Copy carefully: runtime ergonomics and environment handling.
Risk: very easy to absorb too much framework complexity.
### 5. aider's architect/editor split
Source: https://aider.chat/2024/09/26/architect.html
What to study: separate high-level reasoning from concrete editing.
Copy: planner/editor separation can help when one lane should stay terse and execution-oriented.
Risk: only worth it if the split clearly improves results on your tasks.
### 6. ATLAS (Adaptive Test-time Learning and Autonomous Specialization)
Source: https://github.com/itigges22/ATLAS
What to study:
- Self-hosted coding agent achieving 74.6% on LiveCodeBench using a quantized 14B Qwen model on a single consumer GPU (RTX 5060 Ti, 16GB VRAM).

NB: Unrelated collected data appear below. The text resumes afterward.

-- ==== Sys2Proof/Laws/Requests.lean ====
section
/-! SUPPORT. What the link's shared operations do, once: forming a reply, taking a request, offering a frame. -/

namespace Sys2Proof.Machine

open Sys2Proof Sys2Proof.Safety

/-- State s with frame `f` as the request in hand, waiting for its owner. -/
def State.inHand (s : State) (f : Frame) : State :=
  s.modLink fun l => { l with hand := some { frame := f, phase := .waiting } }

/-- A free request is handed to its owner. -/
theorem State.request_free {s : State} {c : Instr} {f : Frame} (act : State → State)
    (hf : encodeRequest c = some f) (h : Free s f) : s.request c act = act (s.inHand f) := by
  obtain ⟨hr, hn | hw⟩ := h
  · simp [State.request, hr, hf, hn, State.inHand]
  · have : s.inHand f = s := by
      obtain ⟨_, _, _, _, _, _, _, _, _, _, _, _, ⟨_, _, _, _, _, _⟩, _⟩ := s
      simp_all [State.inHand, State.modLink]
    simp [State.request, hr, hf, hw, this]

/-- While the RESET pin is low no request is taken. -/
theorem State.request_resetLow {s : State} (c : Instr) (act : State → State) (h : s.link.resetLow = true) :
    s.request c act = s := by
  simp [State.request, h]

/-- While another request is in hand, a request's frame joins the queue or is dropped. -/
theorem State.request_busy {s : State} {c : Instr} {f : Frame} {r : InHand} (act : State → State)
    (hf : encodeRequest c = some f) (hr : s.link.resetLow = false) (hh : s.link.hand = some r)
    (hne : r ≠ { frame := f, phase := .waiting }) : s.request c act = s.offerFrame f := by
  simp [State.request, hr, hf, hh, hne]

/-- Forming a reply changes the link alone. -/
theorem State.answer_eq (s : State) (st : Status) (body : List Byte) :
    s.answer st body = { s with link := (s.answer st body).link } := by
  unfold State.answer
  split
  · rfl
  · split <;> rfl

/-- The reply to the request in hand. -/
theorem State.answer_hand {s : State} {h : InHand} (st : Status) (body : List Byte) (hh : s.link.hand = some h)
    (hr : s.link.resetLow = false) : s.answer st body = replied s h.frame st body := by
  simp [State.answer, hh, hr, replied, replyOf, State.modLink]

/-- Setting the request in hand does not show in a reply. -/
theorem replied_inHand (s : State) (f : Frame) (st : Status) (body : List Byte) :
    replied (s.inHand f) f st body = replied s f st body := rfl

/-- The owner at work on the request that was put in hand. -/
theorem State.setWorking_inHand (s : State) (f : Frame) : (s.inHand f).setWorking = working s f := rfl

/-- A free request that its owner answers without touching the link. -/
theorem State.answer_inHand {s t : State} {f : Frame} (st : Status) (body : List Byte)
    (hl : t.link = (s.inHand f).link) (hr : s.link.resetLow = false) :
    t.answer st body = replied { t with link := s.link } f st body := by
  have h1 : t.link.hand = some { frame := f, phase := .waiting } := by rw [hl]; rfl
  have h2 : t.link.resetLow = false := by rw [hl]; exact hr
  rw [State.answer_hand st body h1 h2]
  cases t with
  | mk =>
    simp only at hl
    subst hl
    rfl

/-- A refusal of a request that was put in hand. -/
theorem State.refuse_inHand {s : State} {f : Frame} (st : Status) (item : Nat) (hr : s.link.resetLow = false) :
    (s.inHand f).refuse st item = replied s f st (itemOnly (BitVec.ofNat 8 item)) :=
  State.answer_inHand (s := s) st _ rfl hr

/-- The input queue never holds more than two frames after an offer. -/
theorem State.offerFrame_length (s : State) (f : Frame) (h : s.link.queue.length ≤ 2) :
    (s.offerFrame f).link.queue.length ≤ 2 := by
  unfold State.offerFrame inputMax
  simp only [State.link_modLink]
  split
  · simp; omega
  · exact h

/-- Offering a frame changes the link alone. -/
theorem State.offerFrame_eq (s : State) (f : Frame) :
    s.offerFrame f = { s with link := (s.offerFrame f).link } := rfl

end Sys2Proof.Machine
end

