-- ==== Sys2Proof/Tests/Slice0.lean ====
section
/-! SUPPORT. Tests: ill-formed commands are refused by the check, frames decode to the commands they stand for, worked cases
of the manual come out as it prints them, and for every statement with hypotheses a state and operands that meet them, at
the boundaries where its clauses meet. A test about a request starts from a state whose link is that of reset, so the
request is free (test_requestsAreFree) and its frame exists (test_requestFrames). -/

namespace Sys2Proof.Tests

-- One theorem after another: many evaluations at once exhaust the memory limit.
set_option Elab.async false

open Sys2Proof Sys2Proof.Machine Sys2Proof.Safety

/-! ## Helpers -/

/-- The state after one command. -/
def after (c : Instr) (s : State) : State :=
  match exec c s with
  | .next t => t
  | .fault _ => s
  | .refused _ => s

/-- Status and body of the reply being sent. -/
def reply (s : State) : Option (Status × List Byte) :=
  match s.link.hand with
  | some ⟨_, .sending r⟩ => some (r.status, r.body)
  | _ => none

/-- The reply to one request. -/
def ask (c : Instr) (s : State) : Option (Status × List Byte) := reply (after c s)

/-- A refusal detail that names an item. -/
def refused (st : Status) (item : Byte) : Option (Status × List Byte) := some (st, itemOnly item)

/-- The reset state in another mode. -/
def inMode (m : Mode) : State := { State.reset with ctl := { mode := m, leaving := none, restarting := false } }

/-- Part time set. -/
def at_ (t : Nat) (s : State) : State := { s with time := { s.time with partTime := t } }

/-- Settings inside every range (2.3), with those of the worked case of 7.6. -/
def settings : ZoneSettings :=
  { lz := 3000000, pref := 3500, correction := 1, tfloor := 500000, multiplier := 8, tburst := 5000000,
    balance := 1000000, kNights := 2, mNights := 3, rClear := 2, lLatch := 2, nSettle := 7, shift := 3, holdLine := 0xFF }

/-- A configured zone in a condition, settled, its entry matching its code. -/
def zoneIn (c : Condition) : Zone :=
  { resetZone with entry := ⟨1, settings⟩, code := zoneCode ⟨1, settings⟩, kept := c, settling := 7,
                   baseline := 12900000, spread := 300000 }

/-- A REMOTE binding with one IN membership. -/
def remote (tag : W32) (zone : Byte) : MeterBinding :=
  { source := 1, channel := 0, tag := tag, volume := 10, digits := 6, qmax := 20000, count := 1, zone1 := zone,
    dir1 := 0, zone2 := 0, dir2 := 0 }

/-- A PULSE binding with one IN membership. -/
def pulseOn (ch : Byte) (tag : W32) (zone : Byte) : MeterBinding :=
  { remote tag zone with source := 2, channel := ch, digits := 0 }

/-- A slot in a state, its entry matching its code. -/
def slotIn (st : SlotState) (b : MeterBinding) (p : Option Point) : MeterSlot :=
  { resetMeter with state := st, binding := b, code := bindingCode b, lastPoint := p }

/-- An open record of the reset grid. -/
def recordIn (st : RecordState) (night : Nat) (members : List Member) : NightRecord :=
  { night := night, state := st, bins := List.replicate 8 ⟨0, 0, 0⟩, members := members, held := false, changed := false }

/-- A COUNT channel. -/
def countChannel (st : ChanState) : Channel :=
  { resetChannel with mode := .count, divider := 4, state := st, gateLine := some 6, tally := 5016 }

/-- Every state of these tests has the link of reset, so every request in it is free. -/
theorem test_requestsAreFree (s : State) (f : Frame) (h : s.link = State.reset.link) : Free s f := by
  unfold Free
  rw [h]
  exact ⟨rfl, .inl rfl⟩

/-- A few of the frames of requests; every request has one. -/
theorem test_requestFrames :
    encodeRequest (.setClock 7 900) = some ⟨7, 0x05, [0, 0, 3, 132]⟩ ∧
      encodeRequest (.zoneGet 0x42 12) = some ⟨0x42, 0x11, [12]⟩ ∧
      encodeRequest (.gateChannelRelease 1 2) = some ⟨1, 0x32, [2, 1]⟩ ∧
      encodeRequest (.readingBatch 1 2 3 [⟨4, 5⟩]) = some ⟨1, 0x41, [2, 0, 0, 0, 3, 1, 0, 0, 0, 4, 0, 0, 0, 5]⟩ := by
  decide

/-! ## Well-formedness: each check refuses a command that fails it -/

theorem test_unknownKindInCatalogue : (Instr.unknownKind 0 0x11 []).wellFormed = false := by decide
theorem test_unknownKindTooLong : (Instr.unknownKind 0 0x99 (List.replicate 239 0)).wellFormed = false := by decide +kernel
theorem test_setZoneOtherRow : (Instr.setZone 0 0 1 settings).wellFormed = false := by decide
theorem test_nightGetOtherRows : (Instr.nightGetSummary 0 0 1 0).wellFormed = false ∧
    (Instr.nightGetSummary 0 0 2 0).wellFormed = false := by decide
theorem test_holdZoneOtherRow : (Instr.holdZoneSet 0 0 1).wellFormed = false := by decide
theorem test_clearZoneOtherRows : (Instr.clearZoneRelearn 0 0 1).wellFormed = false ∧
    (Instr.clearZoneRelearn 0 0 2).wellFormed = false := by decide
theorem test_gateChannelOtherRow : (Instr.gateChannelSet 0 0 1).wellFormed = false := by decide
theorem test_batchTooLong : (Instr.readingBatch 0 0 0 (List.replicate 30 ⟨0, 0⟩)).wellFormed = false := by decide +kernel
theorem test_batchLongest : (Instr.readingBatch 0 0 0 (List.replicate 29 ⟨0, 0⟩)).wellFormed = true := by decide +kernel

/-! ## Frames and CRC -/

/-- The check value of the CRC of R176 over "123456789". -/
theorem test_crc : crc16 [0x31, 0x32, 0x33, 0x34, 0x35, 0x36, 0x37, 0x38, 0x39] = 0x29B1 := by decide +kernel

/-- 12.8: ZONE-GET for zone 12. -/
theorem test_decodeZoneGet : decodeRequest ⟨0x42, 0x11, [0x0C]⟩ = some (.zoneGet 0x42 12) := by decide

theorem test_decodeGroups :
    decodeRequest ⟨1, 0x01, []⟩ = some (.statusGet 1) ∧
      decodeRequest ⟨1, 0x07, [0x65, 0xF7, 0xD0, 0x00]⟩ = some (.timeMark 1 0x65F7D000) ∧
      decodeRequest ⟨1, 0x15, [4, 1]⟩ = some (.clearZoneRebase 1 4) ∧
      decodeRequest ⟨1, 0x24, [0x7F]⟩ = some (.meterRelease 1 127) ∧
      decodeRequest ⟨1, 0x30, [5, 1, 4, 6, 0, 0]⟩ = some (.setChannel 1 5 1 4 6 0 0) ∧
      decodeRequest ⟨1, 0x42, [12, 0, 0, 1, 0, 0x0F, 0x3D]⟩ = some (.pressure 1 12 256 3901) ∧
      decodeRequest ⟨1, 0x53, [0x7F]⟩ = some (.attnEnable 1 0x7F) ∧
      decodeRequest ⟨1, 0x60, [1, 11]⟩ = some (.entryRaw 1 1 11) := by
  decide

/-- Outside the catalogue: UNKNOWN-KIND; the wrong length: BAD-LENGTH (none). -/
theorem test_decodeOutside : decodeRequest ⟨1, 0x91, []⟩ = some (.unknownKind 1 0x91 []) ∧
    decodeRequest ⟨1, 0x11, []⟩ = none ∧ decodeRequest ⟨1, 0x41, [0, 0, 0, 0, 0]⟩ = none := by decide

/-! ## The step -/

theorem test_step :
    (match step { State.reset with pending := [.replySent, .standstillEnd] } with
      | .next t => t.pending
      | _ => []) = [.standstillEnd] := by decide +kernel

/-- The state after one step. -/
def stepped (s : State) : State :=
  match step s with
  | .next t => t
  | .fault _ => s
  | .refused _ => s

/-- With no command waiting an event in delivery comes to its end; without one nothing happens. -/
theorem test_idle :
    (stepped (after (.secondTick [] .start) { State.reset with time :=
      { State.reset.time with partTime := 899, pendingTrim := 5 } })).time =
        { State.reset.time with partTime := 902, pendingTrim := 3 } ∧
      (stepped State.reset).time = State.reset.time := by decide +kernel

/-! ## Time base: the worked sequence of 1.8 -/

/-- The time base at a part time with a pending trim and a standstill. -/
def clock (t : Nat) (p : Int) (stand : Nat) : TimeBase :=
  { State.reset.time with partTime := t, pendingTrim := p, standstill := stand }

/-- RUN with that time base. -/
def running (t : Nat) (p : Int) (stand : Nat) : State := { inMode .run with time := clock t p stand }

theorem test_trimJump : (after (.secondTick [] .whole) (running 1710723599 5 0)).time = clock 1710723602 3 0 := by
  decide +kernel

theorem test_trimStandstill : (after (.secondTick [.analyser, .verify] .whole) (running 1710726299 (-3) 0)).time =
    clock 1710726300 (-1) 2 := by decide +kernel

/-- WINDOW-START, WINDOW-END and DEADLINE of night 0 on the reset grid. -/
def night0 (st : RecordState) (t : Nat) : State :=
  (running t 0 0).putZone 3 { zoneIn .clear with record := some (recordIn st 0 []) }

/-- The event of a boundary tick taken in part: its time, interval number and grid mark; part time is on the boundary, and the
trim step comes with the rest. -/
theorem test_trimLater :
    (after (.secondTick [] .start) (running 1710723599 5 0)).time.boundary.map (·.event) =
        some ⟨1710723600, 4, none⟩ ∧
      (after (.secondTick [] .start) (running 1710723599 5 0)).time.partTime = 1710723600 ∧
      (after (.secondTick [] .rest) (after (.secondTick [.stage] .start) (running 1710723599 5 0))).time =
        clock 1710723602 3 0 ∧
      (after (.secondTick [] .start) (night0 .waiting 7199)).time.boundary.map (·.event) =
        some ⟨7200, 8, some (.windowStart 0)⟩ := by decide +kernel

theorem test_boundaryNoTrim : (after (.secondTick [] .whole) (running 899 0 0)).time = clock 900 0 0 ∧
    (after (.secondTick [] .whole) (running 899 0 0)).checker.scrub = 16 := by decide +kernel

theorem test_ticks :
    (after (.secondTick [] .whole) (running 1710726300 (-4) 2)).time = clock 1710726300 (-4) 1 ∧
      (after (.secondTick [] .whole) (running 4294967295 7 0)).time = clock 4294967295 7 0 ∧
      (after (.secondTick [] .whole) (running 1710726300 (-4) 0)).time = clock 1710726301 (-4) 0 ∧
      (after .standstillEnd (running 1710726300 (-4) 1)).time = clock 1710726300 (-4) 0 ∧
      (after .standstillEnd (running 5 (-4) 2)).time = clock 5 (-4) 2 := by decide +kernel

/-- Step 13 of 1.8, an offset of −600, and the mode. -/
theorem test_timeMark :
    ask (.timeMark 1 1710728800) (running 1710728100 0 2) =
        some (.clockFar, itemOnly 0 ++ [0x65, 0xF7, 0xA3, 0xA4] ++ [0, 0, 2, 0xBC]) ∧
      (after (.timeMark 1 1710728800) (running 1710728100 0 2)).attn.latched = 0x28 ∧
      (after (.timeMark 1 400) (running 1000 9 0)).time.pendingTrim = -600 ∧
      ask (.timeMark 1 400) (inMode .starting) = refused .wrongState 0 := by decide +kernel

theorem test_setClock : (after (.setClock 7 900) { inMode .setup with time := clock 5 4 3 }).time = clock 900 0 0 ∧
    ask (.setClock 7 900) (inMode .setup) = some (.ok, [0, 0, 3, 132]) ∧
    ask (.setClock 7 900) (inMode .run) = refused .wrongState 0 := by decide +kernel

/-- Grid fields: interval, window start in seconds, length, delay. -/
def gridWith (i : Byte) (start : W32) (length delay : W16) : GridFields :=
  { interval := i, windowStart := start, windowLength := length, closeDelay := delay, spanLimit := 900, trimStep := 4 }

theorem test_setGrid :
    gridItem (gridWith 5 86100 160 60) = none ∧
      (after (.setGrid 1 (gridWith 5 86100 160 60)) (inMode .setup)).time.grid = ⟨5, 86100, 160, 60, 900, 4⟩ ∧
      ask (.setGrid 1 (gridWith 7 0 160 60)) (inMode .setup) = some (.range, itemOnly 0 ++ gridBytes resetGrid) ∧
      ask (.setGrid 1 (gridWith 5 1 160 60)) (inMode .setup) = some (.range, itemOnly 1 ++ gridBytes resetGrid) ∧
      ask (.setGrid 1 (gridWith 5 0 165 60)) (inMode .setup) = some (.range, itemOnly 5 ++ gridBytes resetGrid) ∧
      ask (.setGrid 1 (gridWith 15 0 480 855)) (inMode .setup) = some (.range, itemOnly 7 ++ gridBytes resetGrid) ∧
      ask (.setGrid 1 (gridWith 5 0 160 60)) (inMode .run) = refused .wrongState 0 := by decide +kernel

theorem test_gridMarks :
    gridFault (night0 .waiting 7199).time.grid = none ∧ (night0 .waiting 7199).stage.commitPending = false ∧
      ((after (.secondTick [] .whole) (night0 .waiting 7199)).zone 3).record = some (recordIn .collecting 0 []) ∧
      ((after (.secondTick [] .whole) (night0 .collecting 14399)).zone 3).record = some (recordIn .draining 0 []) ∧
      ((after (.secondTick [] .whole) (night0 .draining 43199)).zone 3).record = some (recordIn .closing 0 []) ∧
      ((after (.secondTick [] .whole) (night0 .waiting 14399)).zone 3).record = some (recordIn .waiting 0 []) := by
  decide +kernel

/-- Every entry of those states matches its code. -/
theorem test_entriesMatch (e : Subject) : (night0 .waiting 7199).entryMatches e = true := by
  cases e with
  | zone z =>
    simp only [State.entryMatches, night0, State.zone_putZone]
    split
    · simp [zoneIn]
    · simp [State.zone, running, inMode, State.reset, resetZone]
  | meter m => simp [State.entryMatches, night0, State.meter, State.putZone, running, inMode, State.reset, resetMeter]

/-! ## Channels -/

/-- A state with channels 5 (COUNT, gate line 6) and 6 (STATUS). -/
def gated (m : Mode) (five : Channel) (sixHigh sixAsserted : Bool) : State :=
  ((inMode m).putChannel 5 five).putChannel 6
    { resetChannel with mode := .status, state := .status, pinHigh := sixHigh, asserted := sixAsserted, conditioning := true }

theorem test_pinWithoutPulse :
    (after (.pinChange 5 true 0) (inMode .run)).channel 5 = resetChannel ∧
      ((after (.pinChange 5 false 0) (inMode .run)).channel 5) = { resetChannel with pinHigh := false } ∧
      ((after (.pinChange 6 true 0) (gated .run resetChannel false false)).channel 6).pinHigh = true ∧
      ((after (.pinChange 5 false 19999) (gated .run { countChannel .counting with edgeCounted := true } true false)).channel
        5).tally = 5016 := by decide +kernel

/-- Step 8 of 3.7: a PULSE record due to a full list replaces its newest PULSE record; and the 20 ms bound. -/
def fullList : List Capture := [.pulse 892 5004, .boundary 900 5004, .resume 930 5006 970 5009, .pulse 1040 5013]

theorem test_pulseToFullList :
    (after (.pinChange 5 false 20000) { gated .run { countChannel .counting with phase := 3, list := fullList, edgeCounted := true }
        true false with time := clock 1085 0 0 }).channel 5 =
      { countChannel .counting with
        phase := 0
        tally := 5017
        overflow := true
        pinHigh := false
        edgeCounted := true
        list := [.pulse 892 5004, .boundary 900 5004, .resume 930 5006 970 5009, .pulse 1085 5017] } := by decide +kernel

theorem test_pulseStates :
    ((after (.pinChange 5 false 0) (gated .run (countChannel .gated) true true)).channel 5).tally = 5017 ∧
      ((after (.pinChange 5 false 0) (gated .run (countChannel .gatePending) true true)).channel 5).phase = 1 ∧
      ((after (.pinChange 5 false 0) (gated .setup { countChannel .counting with phase := 3 } true true)).channel 5).list
        = [] := by decide +kernel

/-- Steps 12, 16 and 17 of 3.7, and a list with room. -/
theorem test_fullListRules :
    postTo [.pulse 1 1] (.pulse 2 2) = [.pulse 1 1, .pulse 2 2] ∧
      postTo fullList (.resume 1110 5018 1140 5019) =
        [.pulse 892 5004, .boundary 900 5004, .resume 930 5006 970 5009, .resume 1110 5018 1140 5019] ∧
      postTo [.pulse 892 5004, .boundary 900 5004, .resume 930 5006 970 5009, .resume 1110 5018 1140 5019]
          (.resume 1180 5020 1220 5021) =
        [.pulse 892 5004, .boundary 900 5004, .resume 930 5006 970 5009, .resume 1110 5018 1220 5021] ∧
      postTo [.pulse 1 1, .pulse 2 2, .pulse 3 3, .resume 4 4 5 5] (.pulse 6 6) =
        [.pulse 1 1, .pulse 2 2, .pulse 3 3, .resume 4 4 5 5] := by decide

theorem test_statusLevelAsserts :
    (after (.statusLevelChange 6) (gated .run (countChannel .counting) false false)).channel 5 =
        { countChannel .counting with state := .gated, gateRecord := some (0, 5016) } ∧
      ((after (.statusLevelChange 6) (gated .run { countChannel .counting with boundaryTiming := true } false false)).channel
        5).state = .gatePending ∧
      ((after (.statusLevelChange 6) (gated .run (countChannel .releaseWait) false false)).channel 5).state = .gated ∧
      ((after (.statusLevelChange 5) (gated .run (countChannel .counting) false false)).channel 6).asserted = false := by
  decide +kernel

- Three-phase pipeline: **Generate → Verify → Repair**
- *Generate*: PlanSearch extracts constraints and produces diverse candidate solutions; Budget Forcing controls token spend during inference
- *Verify*: a "Geometric Lens" component scores candidates with a 5120-dimensional energy field (87.8% selection accuracy) plus sandboxed execution
- *Repair*: failing candidates trigger self-generated test cases and iterative refinement via PR-CoT (Problem-Repair Chain-of-Thought)
- ~$0.004/task in local electricity vs. $0.043$0.066 for comparable API services; no external API calls.
Why it belongs here:
- Working proof that smart infrastructure — not model scale — can close the gap with frontier systems. Doubles baseline pass rate (from ~38% to 74.6%) entirely through the generation/verification/repair scaffold.
Copy:
- generate → external verify → self-repair loop as a default pattern for coding tasks.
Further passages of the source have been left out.